Stored items:

/-- The legs of a flow whose fields start at a key that a packet matches: 0 for A, 1 for B. -/
def legsHit (g : Nat → Val) (k : Nat) (both : Bool) (h : PktHdr) : List (Nat × Leg) :=
  ((0, legAt g k) :: (if both then [(1, legAt g (k + 6))] else [])).filter fun e => e.2.port != 0xFF && e.2.takes h

/-- Tokens after a time at a rate (R292): 2⁻¹⁶ byte. -/
def polFill (tokens : Int) (rate burst dt : Nat) : Int := min ((burst * 65536 : Nat) : Int) (tokens + (dt * rate / 8000000000 : Nat))

/-- A policer's buckets refilled to now (R292, R293). -/
def Sys.polNow (y : Sys) (k : Nat) : Pol :=
  let p := y.pol k
  let cir := y.nat (Ob.PolCir k)
  let peak := y.nat (Ob.PolPeakRate k)
  let dt := y.now - p.at_
  { p with tc := polFill p.tc cir (y.nat (Ob.PolCbs k)) dt,
           tp := polFill p.tp (if y.nat (Ob.PolMode k) = 1 then max peak cir else peak) (y.nat (Ob.PolPeakBurst k)) dt, at_ := y.now }

/-- The colour of a packet and the buckets after it (R293): 0 green, 1 yellow, 2 red. -/
def polColour (mode : Nat) (aware : Bool) (pre : Nat) (b : Int) (p : Pol) : Nat × Pol :=
  if mode = 1 then
    if (aware && pre == 2) || decide (p.tp < b) then (2, p)
    else if (aware && pre == 1) || decide (p.tc < b) then (1, { p with tp := p.tp - b })
    else (0, { p with tp := p.tp - b, tc := p.tc - b })
  else if mode = 2 then
    if (!aware || pre == 0) && decide (b ≤ p.tc) then (0, { p with tc := p.tc - b })
    else if (!aware || pre != 2) && decide (b ≤ p.tp) then (1, { p with tp := p.tp - b })
    else (2, p)
  else (0, p)

/-- Police a packet of a leg: whether it passes (R92, R294, R295). -/
def Sys.police (leg : Leg) (h : PktHdr) (y : Sys) : Bool × Sys :=
  let k := leg.pol
  if k = 0xFFFF then (true, y)
  else
    let r := polColour (y.nat (Ob.PolMode k)) (y.flag (Ob.PolColorAware k)) (y.nat (Ob.PolDscpColor (h.dscp % 64)))
      ((h.bytes * 65536 : Nat) : Int) (y.polNow k)
    let fresh := match r.2.lastRed with
      | some t => decide (t + secU 1 ≤ y.now)
      | none => true
    let y := y.setPol k (if r.1 = 2 then { r.2 with lastRed := some y.now } else r.2)
    let y := (y.bump (Ob.PolGreenPkts k + r.1) 1).bump (Ob.PolGreenBytes k + r.1) h.bytes
    let y := if r.1 = 2 ∧ fresh = true then y.raise 0x1005 (k / 256) k else y
    (r.1 == 0 || (r.1 == 1 && y.nat (Ob.PolYellowAct k) == 0), y)

/-- The buckets of a policer after a write to its mode: full (R296). -/
def Sys.polFull (k : Nat) (y : Sys) : Sys :=
  y.setPol k { y.pol k with tc := (y.nat (Ob.PolCbs k) * 65536 : Nat), tp := (y.nat (Ob.PolPeakBurst k) * 65536 : Nat), at_ := y.now }

/-- The buckets of a policer after a write to a rate or burst: clipped (R296). -/
def Sys.polClip (k : Nat) (y : Sys) : Sys :=
  let p := y.pol k
  y.setPol k { p with tc := min p.tc (y.nat (Ob.PolCbs k) * 65536 : Nat), tp := min p.tp (y.nat (Ob.PolPeakBurst k) * 65536 : Nat) }

/-- Deliver a packet to each leg of a flow it matches, when its policer lets it pass: `f` takes the leg's place. -/
def Sys.eachLeg (l : List (Nat × Leg)) (h : PktHdr) (f : Nat → Sys → Sys) (y : Sys) : Sys :=
  if y.portUp h.port then y.each l fun e y => let r := y.police e.2 h; if r.1 then f e.1 r.2 else r.2 else y

/-! ### The form of a video packet (R80; pixel groups, log entry 42) -/

/-- Pixels and octets of a pixel group of a sampling and depth. -/
def pgroup (samp depth : Nat) : Nat × Nat :=
  if samp = 0 then (2, if depth = 8 then 4 else if depth = 12 then 6 else 5)
  else if depth = 8 then (1, 3) else if depth = 12 then (2, 9) else (4, 15)

/-- Whether a segment lies in the raster and holds whole pixel groups. A segment of length 0 is malformed, and so is a packet without a
segment, which the callers test (log entry 99). -/
def segOk (f : Fig) (samp depth : Nat) (s : Seg) : Bool :=
  let g := pgroup samp depth
  let n := s.len / g.2 * g.1
  s.len % g.2 == 0 && decide (0 < n) && n == s.px.length && decide (s.line < f.ht) && decide (s.off + n ≤ f.wd)

/-- The last pixel of a packet in raster order, as line × width + column. -/
def lastPixel (wd : Nat) (l : List Seg) : Nat := (l.map fun s => s.line * wd + s.off + s.px.length - 1).foldl max 0

/-- The earliest coding row of a packet (R78). -/
def firstRow (l : List Seg) : Nat := (l.map fun s => s.line / 64).foldl min (l.head?.map (fun s => s.line / 64) |>.getD 0)

/-- The 32-bit sequence number (R81). -/
def seq32 (p : VideoPkt) : Nat := p.extSeq % 65536 * 65536 + p.seq % 65536

/-! ### Frame and time (R77, R78, R88, R530) -/

/-- A frame a packet may belong to: the stamp in its view, the due instant and the acceptance interval. -/
structure Cand where
  k : Int
  stamp : Int
  due : Int
  lo : Int
  hi : Int
deriving DecidableEq, Repr

/-- The candidate of a frame with capture origin `a`. -/
def candAt (f : Fig) (p : VideoPkt) (k a stamp : Int) : Cand :=
  let px := lastPixel f.wd p.segs
  let due := a + dueAt f.wd f.ht f.rn f.rd (px / f.wd) (px % f.wd)
  { k := k, stamp := stamp, due := due, lo := due - f.skew, hi := a + f.slotEnd (firstRow p.segs) + usU 8 }

/-- The frame a packet belongs to: the one whose interval holds the stamp, or the nearest due instant, of two equally near the first
listed; and whether the packet is on time (0), early (1) or late (2). Without a candidate there is none (log entry 100). -/
def judge (l : List Cand) : Option (Cand × Nat) :=
  match l.find? fun c => decide (c.lo ≤ c.stamp) && decide (c.stamp ≤ c.hi) with
  | some c => some (c, 0)
  | none =>
    (l.foldl (fun (b : Option Cand) c => match b with
      | some x => if (c.stamp - c.due).natAbs < (x.stamp - x.due).natAbs then some c else b
      | none => some c) none).map fun c => (c, if c.stamp < c.lo then 1 else 2)

/-- The capture time of R88: the latest tick of a media clock that carries the time stamp at or before an instant. -/
def mediaTick (hz : Nat) (t : Int) (ts : Nat) : Int :=
  let tick := t * hz / (secU 1 : Int)
  tick - (tick - ts) % 2 ^ 32

/-- The instant of a tick, rounded down. -/
def tickTime (hz : Nat) (m : Int) : Int := m * (secU 1 : Int) / hz

/-- The frames of a channel that a packet may belong to: those begun, and those to come around the stamp before a stop. A packet that no
frame of the run is left for is dropped uncounted (log entry 100). -/
def Sys.chCands (y : Sys) (n : Nat) (p : VideoPkt) : List Cand :=
  let c := y.chan n
  let f := y.fig n
  let stamp := y.frameNow n false
  let m := firstFrom f.rn f.rd (stamp - f.off)
  let ahead := ([m - 2, m - 1, m, m + 1].map fun k => max k c.nextK).eraseDups.filter fun k => match c.stopK with
    | some s => decide (k < s)
    | none => true
  (c.frames.map fun fr => candAt f p fr.k fr.origin (y.frameNow n fr.old)) ++
    ahead.map fun k => candAt f p k (f.boundary k + f.off) stamp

EXERCISE INSTRUCTIONS
Counting the lines above that hold "Option", reply with the number and no other words.

TASK RESULT
2